We then do a simple compare: if requested_queues > max_queues, we
exit(I guess it's safe to exit here, as the vm is not running yet).
- Concern #2: some messages are sent more times than necessary.
We came an agreement with Michael that we could categorize vhost
user messages to 2 types: none-vring specific messages, which should
be sent only once, and vring specific messages, which should be sent
per queue.
Here I introduced a helper function vhost_user_one_time_request(),
which lists following messages as none-vring specific messages:
VHOST_USER_GET_FEATURES
VHOST_USER_SET_FEATURES
VHOST_USER_GET_PROTOCOL_FEATURES
VHOST_USER_SET_PROTOCOL_FEATURES
VHOST_USER_SET_OWNER
VHOST_USER_RESET_DEVICE
VHOST_USER_SET_MEM_TABLE
VHOST_USER_GET_QUEUE_NUM
For above messages, we simply ignore them when they are not sent the first
time.
I also observed a hidden bug from last version. We register the char dev
event handler N times, which is not necessary, as well as buggy: A later
register overwrites the former one, as qemu_chr_add_handlers() will not
chain those handlers, but instead overwrites the old one. So, in theory,
invoking qemu_chr_add_handlers N times will not end up with calling the
handler N times.
However, the reason the handler is invoked N times is because we start
the backend(the connection server) first, and hence when net_vhost_user_init()
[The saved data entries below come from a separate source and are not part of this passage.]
-- ==== Sys2Proof/Machine/State.lean ====
section
/-! DEFINITION. The whole state of one KMAU instance as plain data (10_state.md R20), what its run depends on (the
parameters, the random stream, the turns of the other agents), and the state right after reset (R47). -/
namespace Sys2Proof.Machine

/-- The error codes of `STATUS.ERR` (R180). Codes 5 to 15 are never written and have no constructor. -/
inductive ErrCode where
  /-- code 0: no error -/
  | none
  /-- code 1: a `CMD` write of an illegal word (R181) -/
  | illegalCommand
  /-- code 2: a modulus below 2 at issue (R182) -/
  | domainViolation
  /-- code 3: EEINV ended with a gcd other than 1 (R185) -/
  | notInvertible
  /-- code 4: reserved for host sequences, never written by the hardware (R187) -/
  | exhausted
deriving DecidableEq, Repr

/-- The five W-bit data registers the host can name (R20). -/
inductive DataReg where
  | a | b | n | r0 | r1
deriving DecidableEq, Repr

/-- `STATUS` (R29). Its reserved bits read 0 and have no storage (log 23). -/
structure Status where
  /-- bit 0: a command runs (R30) -/
  busy : Bool
  /-- bit 1: a command has ended or was refused (R31) -/
  done : Bool
  /-- bit 2: a `CMD` write was dropped (R32) -/
  ovr : Bool
  /-- bits 7:4: the error code of the last ended command (R33) -/
  err : ErrCode
deriving DecidableEq, Repr

/-- `CTRL` (R34). `SRST` is an action and reads 0; reserved bits read 0 and have no storage (log 23). -/
structure Ctrl where
  /-- bit 0: interrupt enable -/
  ie : Bool
deriving DecidableEq, Repr

/-- Working registers of the exponentiation engine (R38). -/
structure PowRegs where
  acc : Nat
  base : Nat
  ex : Nat
deriving DecidableEq, Repr

/-- Working registers of the Euclidean unit (R39), the coefficients kept reduced (R114). -/
structure EuclidRegs where
  r0 : Nat
  r1 : Nat
  x0 : Nat
  x1 : Nat
  q : Nat
deriving DecidableEq, Repr

/-- Working registers of the Miller–Rabin tester (R40). -/
structure TesterRegs where
  /-- the power of two in `n − 1`, a count up to `W` -/
  k : Nat
  /-- the odd part of `n − 1` -/
  q : Nat
  t : Nat
  /-- the squaring counter -/
  i : Nat
  /-- the round counter -/
  j : BitVec 8
  /-- the effective round count -/
  re : BitVec 8
  /-- the bases already drawn for the current candidate, oldest first -/
  used : List Nat
deriving DecidableEq, Repr

/-- All hidden working registers (R38 to R40). -/
structure Working where
  pow : PowRegs
  euclid : EuclidRegs
  tester : TesterRegs
deriving DecidableEq, Repr

/-- One access on the host port: `MemRead(addr, n)` or `MemWrite(addr, n, v)` (R11). `size` is in bytes; the data of a
write whose size is not 4 never matters (R52; log 20). -/
inductive Access where
  | read (addr size : Nat)
  | write (addr size : Nat) (data : BusWord)
deriving DecidableEq, Repr

/-- One turn of one agent (R14, R59). -/
inductive Event where
  /-- the host port presents an access -/
  | access (a : Access)
  /-- the engine may take its step -/
  | engine
  /-- the input `rst` is asserted (`true`) or released (`false`) (R210) -/
  | rst (asserted : Bool)
  /-- the random source starts or stops answering (R45) -/
  | source (answers : Bool)
deriving DecidableEq, Repr

/-- What the host port last answered: the port is an output (log 15). -/
inductive PortAnswer where
  /-- nothing has been asked yet -/
  | idle
  /-- a read's data -/
  | data (w : BusWord)
  /-- a legal write was taken, with or without an effect -/
  | written
  /-- the access was not 4 bytes wide or not aligned (R52, R183) -/
  | busError
  /-- `rst` is asserted: no access is served (R210; log 13) -/
  | notServed
  /-- the address lies outside the window: not an access to KMAU (R51; log 14) -/
  | notSelected
deriving DecidableEq, Repr

/-- The reasons KMAU's step has no successor. Every error the spec describes is a next state; these two occur only in
states that no run reaches (`Sys2Proof.Safety.Inv` excludes them). -/
inductive Fault where
  /-- Raised by the engine's turn when `BUSY = 1` and the latched `OP` names none of the seven commands: `Exec` of R42 has
  no such case. Safe: R43 latches legal words only (log 16). -/
  | noCommand
  /-- Raised by a command other than GCD that completes with `OPN < 2`: R90, R100, R113 and R131 are not defined there and
  "no rule evaluates it there". Safe: R43 refuses such a command at issue (log 17). -/
  | modulusBelowTwo
deriving DecidableEq, Repr

/-- The reasons the model gives no meaning. -/
inductive Refusal where
  /-- Raised by an arm of `exec` whose command has no meaning yet. Safe. No arm of this model raises it. -/
  | notModelled (mnemonic : String)
deriving DecidableEq, Repr

/-- The state (R20), in the spec's order, then what the run depends on. -/
structure State where
  /-- `W` and `BASE`; never changed by a step (R6; log 1) -/
  params : Params
  /-- operand register `A` (R21) -/
  regA : Nat
  /-- operand register `B` (R21) -/
  regB : Nat
  /-- operand register `N` (R21) -/
  regN : Nat
  /-- result register `R0` (R22) -/
  regR0 : Nat
  /-- result register `R1` (R22) -/
  regR1 : Nat
  /-- `CMD` (R28) -/
  cmd : BusWord
  /-- `STATUS` (R29) -/
  status : Status
  /-- `CTRL` (R34) -/
  ctrl : Ctrl
  /-- the latched operation code `OP` (R37) -/
  op : BitVec 4
  /-- the latched rounds `RNDS` (R37) -/
  rnds : BitVec 8
  /-- the latched operand `OPA` (R37) -/
  opA : Nat
  /-- the latched operand `OPB` (R37) -/
  opB : Nat
  /-- the latched operand `OPN` (R37) -/
  opN : Nat
  /-- the hidden working registers (R38 to R40) -/
  work : Working
  /-- the level of the input `rst` (R44, R210; log 13) -/
  rstLine : Bool
  /-- the random source answers (R45; log 3) -/
  sourceAnswers : Bool
  /-- the injected words `rho[0], rho[1], …`; the rest of the stream is free (R45; log 2) -/
  rhoWords : List Nat
  /-- the cursor `c` into the stream (R45) -/
  cursor : Nat
  /-- the model's own counter of free values used (log 5) -/
  draws : Nat
  /-- the model's own: the turns still to come, in their order (R59; log 6) -/
  agenda : List Event
  /-- what the host port last answered (log 15) -/
  port : PortAnswer
deriving DecidableEq, Repr

/-- The working registers after reset: all 0, `USED` empty (R47). -/
def Working.reset : Working :=
  { pow := { acc := 0, base := 0, ex := 0 },
    euclid := { r0 := 0, r1 := 0, x0 := 0, x1 := 0, q := 0 },
    tester := { k := 0, q := 0, t := 0, i := 0, j := 0, re := 0, used := [] } }

/-- The machine right after reset: every register at R47's value. The instance is the reference one, nothing is
injected or scheduled, and the random source answers (DESIGN CHOICE, log 18). -/
def State.reset : State :=
  { params := Params.reference,
    regA := 0, regB := 0, regN := 0, regR0 := 0, regR1 := 0,
    cmd := 0,
    status := { busy := false, done := false, ovr := false, err := .none },
    ctrl := { ie := false },
    op := 0, rnds := 0, opA := 0, opB := 0, opN := 0,
    work := Working.reset,
    rstLine := false, sourceAnswers := true, rhoWords := [], cursor := 0, draws := 0,
    agenda := [], port := .idle }

end Sys2Proof.Machine
end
is executed, the connection is already established, and qemu_chr_add_handlers()
then invoke the handler immediately, which just looks like we invoke the
handler(net_vhost_user_event) directly from net_vhost_user_init().
The solution I came up with is to make VhostUserState as an upper level
structure, making it includes N nc and vhost_net pairs:
struct VhostUserNetPeer {
NetClientState *nc;
VHostNetState *vhost_net;
};
typedef struct VhostUserState {
CharDriverState *chr;
bool running;
int queues;
struct VhostUserNetPeer peers[];
} VhostUserState;
Signed-off-by: Nikolay Nikolaev <n.nikolaev@virtualopensystems.com>
Signed-off-by: Changchun Ouyang <changchun.ouyang@intel.com>
Signed-off-by: Yuanhan Liu <yuanhan.liu@linux.intel.com>
---
docs/specs/vhost-user.txt | 13 +++++
hw/virtio/vhost-user.c | 31 ++++++++++-
include/net/net.h | 1 +
net/vhost-user.c | 136 ++++++++++++++++++++++++++++++++--------------
qapi-schema.json | 6 +-
qemu-options.hx | 5 +-
6 files changed, 146 insertions(+), 46 deletions(-)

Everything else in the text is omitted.